TASK OBJECTIVE.
For the entries below, how many lines include the word "Ring"? Give the figure and nothing more.
==== SOURCE MATERIAL
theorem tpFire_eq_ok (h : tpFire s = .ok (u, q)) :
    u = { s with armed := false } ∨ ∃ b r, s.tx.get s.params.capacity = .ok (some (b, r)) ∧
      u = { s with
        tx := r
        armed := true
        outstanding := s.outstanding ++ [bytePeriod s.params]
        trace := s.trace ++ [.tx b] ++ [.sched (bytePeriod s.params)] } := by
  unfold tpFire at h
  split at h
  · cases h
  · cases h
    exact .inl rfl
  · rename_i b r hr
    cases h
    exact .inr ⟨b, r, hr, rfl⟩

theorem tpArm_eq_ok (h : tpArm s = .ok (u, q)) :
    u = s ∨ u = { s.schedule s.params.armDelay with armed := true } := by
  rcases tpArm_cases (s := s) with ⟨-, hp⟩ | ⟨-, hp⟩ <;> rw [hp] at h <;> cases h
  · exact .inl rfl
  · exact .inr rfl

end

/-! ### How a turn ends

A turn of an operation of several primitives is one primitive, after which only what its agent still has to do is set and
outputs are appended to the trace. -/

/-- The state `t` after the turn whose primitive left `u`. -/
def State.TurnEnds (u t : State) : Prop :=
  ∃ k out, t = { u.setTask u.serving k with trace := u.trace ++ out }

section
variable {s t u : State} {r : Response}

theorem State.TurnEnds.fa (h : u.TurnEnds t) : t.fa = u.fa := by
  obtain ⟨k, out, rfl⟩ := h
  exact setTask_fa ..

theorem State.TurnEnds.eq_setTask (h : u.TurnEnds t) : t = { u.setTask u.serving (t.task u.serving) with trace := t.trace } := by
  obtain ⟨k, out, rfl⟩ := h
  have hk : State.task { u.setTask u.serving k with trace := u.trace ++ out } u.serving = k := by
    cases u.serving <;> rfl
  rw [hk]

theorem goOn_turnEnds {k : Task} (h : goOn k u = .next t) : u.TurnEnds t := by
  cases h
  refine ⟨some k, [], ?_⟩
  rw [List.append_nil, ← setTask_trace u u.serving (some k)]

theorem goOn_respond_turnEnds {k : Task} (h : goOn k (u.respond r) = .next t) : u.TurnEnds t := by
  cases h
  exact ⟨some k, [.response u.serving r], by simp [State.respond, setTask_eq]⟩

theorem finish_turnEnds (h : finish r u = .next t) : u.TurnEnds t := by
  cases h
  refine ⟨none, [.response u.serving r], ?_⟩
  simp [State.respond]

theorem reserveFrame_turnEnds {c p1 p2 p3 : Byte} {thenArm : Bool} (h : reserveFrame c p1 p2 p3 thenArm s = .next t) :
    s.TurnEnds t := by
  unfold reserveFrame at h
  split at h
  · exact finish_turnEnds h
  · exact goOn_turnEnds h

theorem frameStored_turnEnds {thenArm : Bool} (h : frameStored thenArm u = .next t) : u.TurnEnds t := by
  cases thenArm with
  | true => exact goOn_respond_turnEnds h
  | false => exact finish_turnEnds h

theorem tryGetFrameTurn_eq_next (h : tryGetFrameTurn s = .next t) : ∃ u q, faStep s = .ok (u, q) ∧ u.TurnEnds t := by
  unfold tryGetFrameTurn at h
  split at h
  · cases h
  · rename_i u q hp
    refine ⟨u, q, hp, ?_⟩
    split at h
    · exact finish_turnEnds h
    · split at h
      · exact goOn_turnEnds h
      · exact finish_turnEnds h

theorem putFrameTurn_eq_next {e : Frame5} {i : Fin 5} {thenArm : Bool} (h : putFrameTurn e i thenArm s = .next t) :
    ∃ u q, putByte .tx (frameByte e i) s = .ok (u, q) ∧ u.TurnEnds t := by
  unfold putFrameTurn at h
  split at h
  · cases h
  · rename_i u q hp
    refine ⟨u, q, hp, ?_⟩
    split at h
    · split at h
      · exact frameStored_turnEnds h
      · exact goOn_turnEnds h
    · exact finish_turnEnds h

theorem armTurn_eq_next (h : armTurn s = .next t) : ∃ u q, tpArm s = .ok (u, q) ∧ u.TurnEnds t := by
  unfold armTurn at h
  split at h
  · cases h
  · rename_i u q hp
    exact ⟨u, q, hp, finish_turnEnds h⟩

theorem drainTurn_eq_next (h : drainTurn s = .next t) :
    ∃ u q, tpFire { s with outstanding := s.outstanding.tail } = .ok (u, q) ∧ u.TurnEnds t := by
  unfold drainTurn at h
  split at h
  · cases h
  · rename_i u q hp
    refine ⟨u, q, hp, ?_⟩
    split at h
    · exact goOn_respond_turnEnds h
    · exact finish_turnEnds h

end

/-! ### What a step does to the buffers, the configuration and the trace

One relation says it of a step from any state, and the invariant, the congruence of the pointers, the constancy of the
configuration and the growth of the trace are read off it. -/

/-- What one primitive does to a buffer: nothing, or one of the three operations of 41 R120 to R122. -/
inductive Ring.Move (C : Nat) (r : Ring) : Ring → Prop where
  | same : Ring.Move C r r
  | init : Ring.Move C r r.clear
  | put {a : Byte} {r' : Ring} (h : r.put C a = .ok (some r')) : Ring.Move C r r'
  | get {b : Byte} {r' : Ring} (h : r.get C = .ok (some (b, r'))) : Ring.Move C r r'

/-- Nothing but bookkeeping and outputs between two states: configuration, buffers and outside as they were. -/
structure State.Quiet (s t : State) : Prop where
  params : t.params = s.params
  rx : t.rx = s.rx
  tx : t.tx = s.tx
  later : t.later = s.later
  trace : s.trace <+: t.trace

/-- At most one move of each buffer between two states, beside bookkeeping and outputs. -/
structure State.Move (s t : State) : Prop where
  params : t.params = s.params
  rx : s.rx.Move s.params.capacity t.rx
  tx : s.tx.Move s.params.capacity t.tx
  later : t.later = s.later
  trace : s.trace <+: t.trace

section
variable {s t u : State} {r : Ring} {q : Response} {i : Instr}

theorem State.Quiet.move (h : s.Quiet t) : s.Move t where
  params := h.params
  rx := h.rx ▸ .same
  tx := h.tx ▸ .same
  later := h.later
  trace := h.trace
========
SOLUTION TO THE PROBLEM.
6